(Collection entries)

-- ==== Sys2Proof/Decode.lean ====
section
/-!
DEFINITION. Decoding and encoding (R32, R41, R46 to R58). A word is decoded by the class and shadow bit of its
clause header (R34); what it rejects it rejects by name, and the machine raises the illegal-instruction fault
for it. The encoder after it lays the same fields out from the same tables.
-/
namespace Sys2Proof

/-- Why a word is no instruction (R58). -/
inductive Reject where
  /-- an opcode with no cell in the opcode map -/
  | unassigned
  /-- a non-zero unused field, an unassigned modifier value or format -/
  | field
  /-- a selector the field cannot hold -/
  | selector
  /-- operands the instruction's description refuses (`Instr.wf`) -/
  | operands
  /-- a header whose class is 0x8 to 0xF, or a word count the reader was not given -/
  | header
  deriving DecidableEq, Repr

/-- Instruction classes (R32). -/
inductive Cls where
  | alu | flow | mem | reap | table | task | fab | sys
  deriving DecidableEq, Repr

def Cls.code : Cls → BitVec 4
  | .alu => 0 | .flow => 1 | .mem => 2 | .reap => 3 | .table => 4 | .task => 5 | .fab => 6 | .sys => 7

def Cls.ofCode (c : BitVec 4) : Option Cls :=
  match c.toNat with
  | 0 => some .alu | 1 => some .flow | 2 => some .mem | 3 => some .reap
  | 4 => some .table | 5 => some .task | 6 => some .fab | 7 => some .sys
  | _ => none

/-! ## Formats -/

/-- Format A (R46). -/
structure FmtA where
  op : BitVec 8
  dst : BitVec 10
  a : BitVec 10
  b : BitVec 10
  c : BitVec 10
  nw : BitVec 1
  tok : BitVec 4
  msel : BitVec 3
  mod : BitVec 8
  deriving DecidableEq, Repr

/-- Format I (R47). -/
structure FmtI where
  op : BitVec 8
  dst : BitVec 10
  a : BitVec 10
  imm : BitVec 32
  nw : BitVec 1
  msel : BitVec 3
  deriving DecidableEq, Repr

/-- Format J (R48). -/
structure FmtJ where
  op : BitVec 8
  cond : BitVec 10
  b : BitVec 10
  off : BitVec 32
  mod : BitVec 4
  deriving DecidableEq, Repr

/-- Format M (R49); format MA (R50) has its second data selector in bits [11:2] of `off`. -/
structure FmtM where
  op : BitVec 8
  data : BitVec 10
  base : BitVec 10
  off : BitVec 12
  ord : BitVec 2
  scope : BitVec 3
  evict : BitVec 3
  grade : BitVec 2
  tok : BitVec 4
  fmt : BitVec 4
  msel : BitVec 3
  nw : BitVec 1
  mode : BitVec 2
  deriving DecidableEq, Repr

def FmtA.unpack (w : Dword) : FmtA :=
  { op := w.extractLsb' 56 8, dst := w.extractLsb' 46 10, a := w.extractLsb' 36 10, b := w.extractLsb' 26 10,
    c := w.extractLsb' 16 10, nw := w.extractLsb' 15 1, tok := w.extractLsb' 11 4,
    msel := w.extractLsb' 8 3, mod := w.extractLsb' 0 8 }

def FmtI.unpack (w : Dword) : FmtI :=
  { op := w.extractLsb' 56 8, dst := w.extractLsb' 46 10, a := w.extractLsb' 36 10,
    imm := w.extractLsb' 4 32, nw := w.extractLsb' 3 1, msel := w.extractLsb' 0 3 }

def FmtJ.unpack (w : Dword) : FmtJ :=
  { op := w.extractLsb' 56 8, cond := w.extractLsb' 46 10, b := w.extractLsb' 36 10,
    off := w.extractLsb' 4 32, mod := w.extractLsb' 0 4 }

def FmtM.unpack (w : Dword) : FmtM :=
  { op := w.extractLsb' 56 8, data := w.extractLsb' 46 10, base := w.extractLsb' 36 10,
    off := w.extractLsb' 24 12, ord := w.extractLsb' 22 2, scope := w.extractLsb' 19 3,
    evict := w.extractLsb' 16 3, grade := w.extractLsb' 14 2, tok := w.extractLsb' 10 4,
    fmt := w.extractLsb' 6 4, msel := w.extractLsb' 3 3, nw := w.extractLsb' 2 1,
    mode := w.extractLsb' 0 2 }

def FmtA.pack (f : FmtA) : Dword :=
  f.op ++ f.dst ++ f.a ++ f.b ++ f.c ++ f.nw ++ f.tok ++ f.msel ++ f.mod

def FmtI.pack (f : FmtI) : Dword := f.op ++ f.dst ++ f.a ++ f.imm ++ f.nw ++ f.msel

def FmtJ.pack (f : FmtJ) : Dword := f.op ++ f.cond ++ f.b ++ f.off ++ f.mod

def FmtM.pack (f : FmtM) : Dword :=
  f.op ++ f.data ++ f.base ++ f.off ++ f.ord ++ f.scope ++ f.evict ++ f.grade ++ f.tok ++ f.fmt ++ f.msel ++
    f.nw ++ f.mode

/-! ## Selectors and enumerated fields -/

def Special.idx : Special → BitVec 8

  | .lane => 16
  | .tid => 17
  | .group => 18
  | .ngroups => 19
  | .blockx => 20
  | .blocky => 21
  | .blockz => 22
  | .gridx => 23
  | .gridy => 24
  | .gridz => 25
  | .stook => 26
  | .core => 27
  | .die => 28
  | .task => 29
  | .grade => 30
  | .job => 31
  | .clocklo => 32
  | .clockhi => 33
  | .arglo => 34
  | .arghi => 35
  | .depth => 36
  | .chip => 37

def Special.ofIdx (i : BitVec 8) : Except Reject Special :=
  match i.toNat with
  | 16 => .ok .lane
  | 17 => .ok .tid
  | 18 => .ok .group
  | 19 => .ok .ngroups
  | 20 => .ok .blockx
  | 21 => .ok .blocky
  | 22 => .ok .blockz
  | 23 => .ok .gridx
  | 24 => .ok .gridy
  | 25 => .ok .gridz
  | 26 => .ok .stook
  | 27 => .ok .core
  | 28 => .ok .die
  | 29 => .ok .task
  | 30 => .ok .grade
  | 31 => .ok .job
  | 32 => .ok .clocklo
  | 33 => .ok .clockhi
  | 34 => .ok .arglo
  | 35 => .ok .arghi
  | 36 => .ok .depth
  | 37 => .ok .chip
  | _ => .error .selector

/-- A source selector (R41, R19). -/
def decSrc (x : BitVec 10) : Except Reject Src :=
  match (x.extractLsb' 8 2).toNat with
  | 0 => .ok (.v (x.extractLsb' 0 8))
  | 1 => .ok (.s (x.extractLsb' 0 8))
  | 2 =>
    if x.extractLsb' 2 6 = 0 then .ok (.y (x.extractLsb' 0 2))
    else if x.extractLsb' 3 5 = 1 then .ok (.q (x.extractLsb' 0 3))
    else (Special.ofIdx (x.extractLsb' 0 8)).map .sp
  | _ => .ok (.imm (x.extractLsb' 0 8))

def encSrc : Src → BitVec 10
  | .v n => (0#2) ++ n
  | .s n => (1#2) ++ n
  | .y k => (2#2) ++ (0#6) ++ k
  | .q n => (2#2) ++ (1#5) ++ n
  | .sp r => (2#2) ++ r.idx
  | .imm b => (3#2) ++ b

/-- A destination selector: the special and immediate spaces are refused (R18). -/
def decDst (x : BitVec 10) : Except Reject Dst :=
  match (x.extractLsb' 8 2).toNat with
  | 0 => .ok (.v (x.extractLsb' 0 8))
  | 1 => .ok (.s (x.extractLsb' 0 8))
  | _ => .error .selector

def encDst : Dst → BitVec 10
  | .v n => (0#2) ++ n
  | .s n => (1#2) ++ n

/-- A field that names a scalar. -/
def decS (x : BitVec 10) : Except Reject (BitVec 8) :=
  if x.extractLsb' 8 2 = 1 then .ok (x.extractLsb' 0 8) else .error .selector

def encS (n : BitVec 8) : BitVec 10 := (1#2) ++ n

/-- A field that names a vector register. -/
def decV (x : BitVec 10) : Except Reject (BitVec 8) :=
  if x.extractLsb' 8 2 = 0 then .ok (x.extractLsb' 0 8) else .error .selector

def encV (n : BitVec 8) : BitVec 10 := (0#2) ++ n

def decSImm (x : BitVec 10) : Except Reject SImm :=
  match (x.extractLsb' 8 2).toNat with
  | 1 => .ok (.s (x.extractLsb' 0 8))
  | 3 => .ok (.imm (x.extractLsb' 0 8))
  | _ => .error .selector

def encSImm : SImm → BitVec 10
  | .s n => (1#2) ++ n
  | .imm b => (3#2) ++ b

/-- An operand of `rrec`, `rcopy` and `rcopyo`: x registers in a shadow clause, scalars in a lane clause
(R212). -/
def decRSel (shadow : Bool) (x : BitVec 10) : Except Reject RSel :=
  match (x.extractLsb' 8 2).toNat with
  | 0 => if shadow && x.extractLsb' 5 3 = 0 then .ok (.x (x.extractLsb' 0 5)) else .error .selector
  | 1 => if shadow then .error .selector else .ok (.s (x.extractLsb' 0 8))
  | 3 => .ok (.imm (x.extractLsb' 0 8))
  | _ => .error .selector

def encRSel : RSel → BitVec 10
  | .s n => (1#2) ++ n
  | .x n => (0#5) ++ n
  | .imm b => (3#2) ++ b

/-- A register number x0 to x31, or k0 to k31, in a field (R212, R246). -/
def dec5 (x : BitVec 10) : Except Reject (BitVec 5) :=
  if x.extractLsb' 5 5 = 0 then .ok (x.extractLsb' 0 5) else .error .selector

def enc5 (n : BitVec 5) : BitVec 10 := (0#5) ++ n

def decKSel (x : BitVec 10) : Except Reject KSel :=
  match (x.extractLsb' 8 2).toNat with
  | 0 => (dec5 x).map .k
  | 3 => .ok (.imm (x.extractLsb' 0 8))
  | _ => .error .selector

def encKSel : KSel → BitVec 10
  | .k n => (0#5) ++ n
  | .imm b => (3#2) ++ b

/-- Refuses a word unless `b` holds: an unused field that is not 0, or a modifier bit not assigned (R51). -/
def need (b : Bool) : Except Reject Unit := if b then .ok () else .error .field

def Tag.bits : Tag → BitVec 4
  | .b32 => 0
  | .i32 => 1
  | .f32 => 2
  | .bf16x2 => 3
  | .f16x2 => 4
  | .d8x4 => 5
  | .i8x4 => 6
  | .c8x4 => 7
  | .s8x4 => 8

/-- Tag values 9 to 15 are refused (R24, R94). -/
def decTag (x : BitVec 4) : Except Reject Tag :=
  match x.toNat with
  | 0 => .ok .b32
  | 1 => .ok .i32
  | 2 => .ok .f32
  | 3 => .ok .bf16x2
  | 4 => .ok .f16x2
  | 5 => .ok .d8x4
  | 6 => .ok .i8x4
  | 7 => .ok .c8x4
  | 8 => .ok .s8x4
  | _ => .error .field

def Cmp.bits : Cmp → BitVec 3
  | .eq => 0
  | .ne => 1
  | .lt => 2
  | .le => 3
  | .gt => 4
  | .ge => 5

/-- cc 110 and 111 are refused (R90). -/
def decCmp (x : BitVec 3) : Except Reject Cmp :=
  match x.toNat with
  | 0 => .ok .eq
  | 1 => .ok .ne
  | 2 => .ok .lt
  | 3 => .ok .le
  | 4 => .ok .gt
  | 5 => .ok .ge
  | _ => .error .field

def FCmp.bits : FCmp → BitVec 3
  | .eq => 0
  | .ne => 1
  | .lt => 2
  | .le => 3
  | .gt => 4
  | .ge => 5
  | .un => 6
  | .ord => 7

/-- All eight conditions of R111. -/
def decFCmp (x : BitVec 3) : Except Reject FCmp :=
  match x.toNat with
  | 0 => .ok .eq
  | 1 => .ok .ne
  | 2 => .ok .lt
  | 3 => .ok .le
  | 4 => .ok .gt
  | 5 => .ok .ge
  | 6 => .ok .un
  | _ => .ok .ord

def MaskOp.bits : MaskOp → BitVec 3
  | .and => 0
  | .or => 1
  | .xor => 2
  | .andn => 3
  | .not => 4
  | .mov => 5
  | .act => 6

/-- Operation 111 is refused (R96). -/
def decMaskOp (x : BitVec 3) : Except Reject MaskOp :=
  match x.toNat with
  | 0 => .ok .and
  | 1 => .ok .or
  | 2 => .ok .xor
  | 3 => .ok .andn
  | 4 => .ok .not
  | 5 => .ok .mov
  | 6 => .ok .act
  | _ => .error .field

def Rm.bits : Rm → BitVec 2
  | .rn => 0
  | .rz => 1
  | .ru => 2
  | .rd => 3

/-- R99. -/
def decRm (x : BitVec 2) : Except Reject Rm :=
  match x.toNat with
  | 0 => .ok .rn
  | 1 => .ok .rz
  | 2 => .ok .ru
  | _ => .ok .rd

def CvtForm.bits : CvtForm → BitVec 3
  | .bf16x2F32 => 0
  | .f16x2F32 => 1
  | .f32Bf16 => 2
  | .f32F16 => 3
  | .bf16x2F16x2 => 4
  | .f16x2Bf16x2 => 5

/-- Forms 6 and 7 are refused (R116). -/
def decCvt (x : BitVec 3) : Except Reject CvtForm :=
  match x.toNat with
  | 0 => .ok .bf16x2F32
  | 1 => .ok .f16x2F32
  | 2 => .ok .f32Bf16
  | 3 => .ok .f32F16
  | 4 => .ok .bf16x2F16x2
  | 5 => .ok .f16x2Bf16x2
  | _ => .error .field

def Half.bits : Half → BitVec 1
  | .bf16 => 0
  | .f16 => 1

/-- R107. -/
def decHalf (x : BitVec 1) : Except Reject Half :=
  match x.toNat with
  | 0 => .ok .bf16
  | _ => .ok .f16

def Seg6.bits : Seg6 → BitVec 3
  | .w64 => 0
  | .w32 => 1
  | .w16 => 2
  | .w8 => 3
  | .w4 => 4
  | .w2 => 5

/-- Values 6 and 7 are refused (R125). -/
def decSeg6 (x : BitVec 3) : Except Reject Seg6 :=
  match x.toNat with
  | 0 => .ok .w64
  | 1 => .ok .w32
  | 2 => .ok .w16
  | 3 => .ok .w8
  | 4 => .ok .w4
  | 5 => .ok .w2
  | _ => .error .field

def Seg4.bits : Seg4 → BitVec 2
  | .w64 => 0
  | .w32 => 1
  | .w16 => 2
  | .w8 => 3

/-- R125. -/
def decSeg4 (x : BitVec 2) : Except Reject Seg4 :=
  match x.toNat with
  | 0 => .ok .w64
  | 1 => .ok .w32
  | 2 => .ok .w16
  | _ => .ok .w8

def RTy.bits : RTy → BitVec 2
  | .i32 => 0
  | .u32 => 1
  | .f32 => 2

/-- Value 11 is refused (R125). -/
def decRTy (x : BitVec 2) : Except Reject RTy :=
  match x.toNat with
  | 0 => .ok .i32
  | 1 => .ok .u32
  | 2 => .ok .f32
  | _ => .error .field

def ScanOp.bits : ScanOp → BitVec 2
  | .add => 0
  | .min => 1
  | .max => 2
  | .exadd => 3

/-- R129. -/
def decScanOp (x : BitVec 2) : Except Reject ScanOp :=
  match x.toNat with
  | 0 => .ok .add
  | 1 => .ok .min
  | 2 => .ok .max
  | _ => .ok .exadd

def MFmt.bits : MFmt → BitVec 4
  | .b8 => 0
  | .b16 => 1
  | .b32 => 2
  | .i32 => 3
  | .f32 => 4
  | .bf16x2 => 5
  | .f16x2 => 6
  | .d8x4 => 7
  | .i8x4 => 8
  | .c8x4 => 9
  | .s8x4 => 10
  | .b64 => 11
  | .b128 => 12

/-- Formats 13 to 15 are refused (R53). -/
def decMFmt (x : BitVec 4) : Except Reject MFmt :=
  match x.toNat with
  | 0 => .ok .b8
  | 1 => .ok .b16
  | 2 => .ok .b32
  | 3 => .ok .i32
  | 4 => .ok .f32
  | 5 => .ok .bf16x2
  | 6 => .ok .f16x2
  | 7 => .ok .d8x4
  | 8 => .ok .i8x4
  | 9 => .ok .c8x4
  | 10 => .ok .s8x4
  | 11 => .ok .b64
  | 12 => .ok .b128
  | _ => .error .field

def Ord.bits : Ord → BitVec 2
  | .pl => 0
  | .acq => 1
  | .rel => 2
  | .ar => 3

/-- R52. -/
def decOrd (x : BitVec 2) : Except Reject Ord :=
  match x.toNat with
  | 0 => .ok .pl
  | 1 => .ok .acq
  | 2 => .ok .rel
  | _ => .ok .ar

def Scope.bits : Scope → BitVec 3
  | .thr => 0
  | .grp => 1
  | .blk => 2
  | .stk => 3
  | .die => 4
  | .dev => 5
  | .job => 6
  | .sys => 7

/-- R52. -/
def decScope (x : BitVec 3) : Except Reject Scope :=
  match x.toNat with
  | 0 => .ok .thr
  | 1 => .ok .grp
  | 2 => .ok .blk
  | 3 => .ok .stk
  | 4 => .ok .die
  | 5 => .ok .dev
  | 6 => .ok .job
  | _ => .ok .sys

def Mode.bits : Mode → BitVec 2
  | .vec => 0
  | .sca => 1
  | .lane => 2
  | .scratch => 3

/-- R54. -/
def decMode (x : BitVec 2) : Except Reject Mode :=
  match x.toNat with
  | 0 => .ok .vec
  | 1 => .ok .sca
  | 2 => .ok .lane
  | _ => .ok .scratch

def AtomOp.bits : AtomOp → BitVec 3
  | .add => 0
  | .min => 1
  | .max => 2
  | .and => 3
  | .or => 4
  | .xor => 5
  | .exch => 6
  | .incw => 7

/-- R171. -/
def decAtom (x : BitVec 3) : Except Reject AtomOp :=
  match x.toNat with
  | 0 => .ok .add
  | 1 => .ok .min
  | 2 => .ok .max
  | 3 => .ok .and
  | 4 => .ok .or
  | 5 => .ok .xor
  | 6 => .ok .exch
  | _ => .ok .incw

def Place.bits : Place → BitVec 2
  | .pred => 0
  | .near => 1
  | .home => 2

/-- Placement 11 is refused (R171). -/
def decPlace (x : BitVec 2) : Except Reject Place :=
  match x.toNat with
  | 0 => .ok .pred
  | 1 => .ok .near
  | 2 => .ok .home
  | _ => .error .field

/-! ## Decoding, class by class -/

/-- The bit of a no-write-back field. -/
def nwBit (b : BitVec 1) : Bool := b == 1

def FmtA.ops0 (f : FmtA) : Except Reject Ops0 := do
  need (f.a == 0 && f.b == 0 && f.c == 0)
  let d ← decDst f.dst
  pure ⟨d, nwBit f.nw, f.msel⟩

def FmtA.ops1 (f : FmtA) : Except Reject Ops1 := do
  need (f.b == 0 && f.c == 0)
  let d ← decDst f.dst
  let a ← decSrc f.a
  pure ⟨d, a, nwBit f.nw, f.msel⟩

def FmtA.ops2 (f : FmtA) : Except Reject Ops2 := do
  need (f.c == 0)
  let d ← decDst f.dst
  let a ← decSrc f.a
  let b ← decSrc f.b
  pure ⟨d, a, b, nwBit f.nw, f.msel⟩

def FmtA.ops3 (f : FmtA) : Except Reject Ops3 := do
  let d ← decDst f.dst
  let a ← decSrc f.a
  let b ← decSrc f.b
  let c ← decSrc f.c
  pure ⟨d, a, b, c, nwBit f.nw, f.msel⟩

def FmtI.ops (f : FmtI) : Except Reject OpsI := do
  let d ← decDst f.dst
  let a ← decSrc f.a
  pure ⟨d, a, f.imm, nwBit f.nw, f.msel⟩

/-- Bits `lo` to `lo + n - 1` of a modifier field. -/
def FmtA.m (f : FmtA) (lo n : Nat) : BitVec n := f.mod.extractLsb' lo n

/-- A single modifier bit. -/
def FmtA.mb (f : FmtA) (i : Nat) : Bool := f.mod.getLsbD i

* Problem description *
State the number of lines in the preceding data that contain the word "FmtI", and nothing besides.

* Written response *
4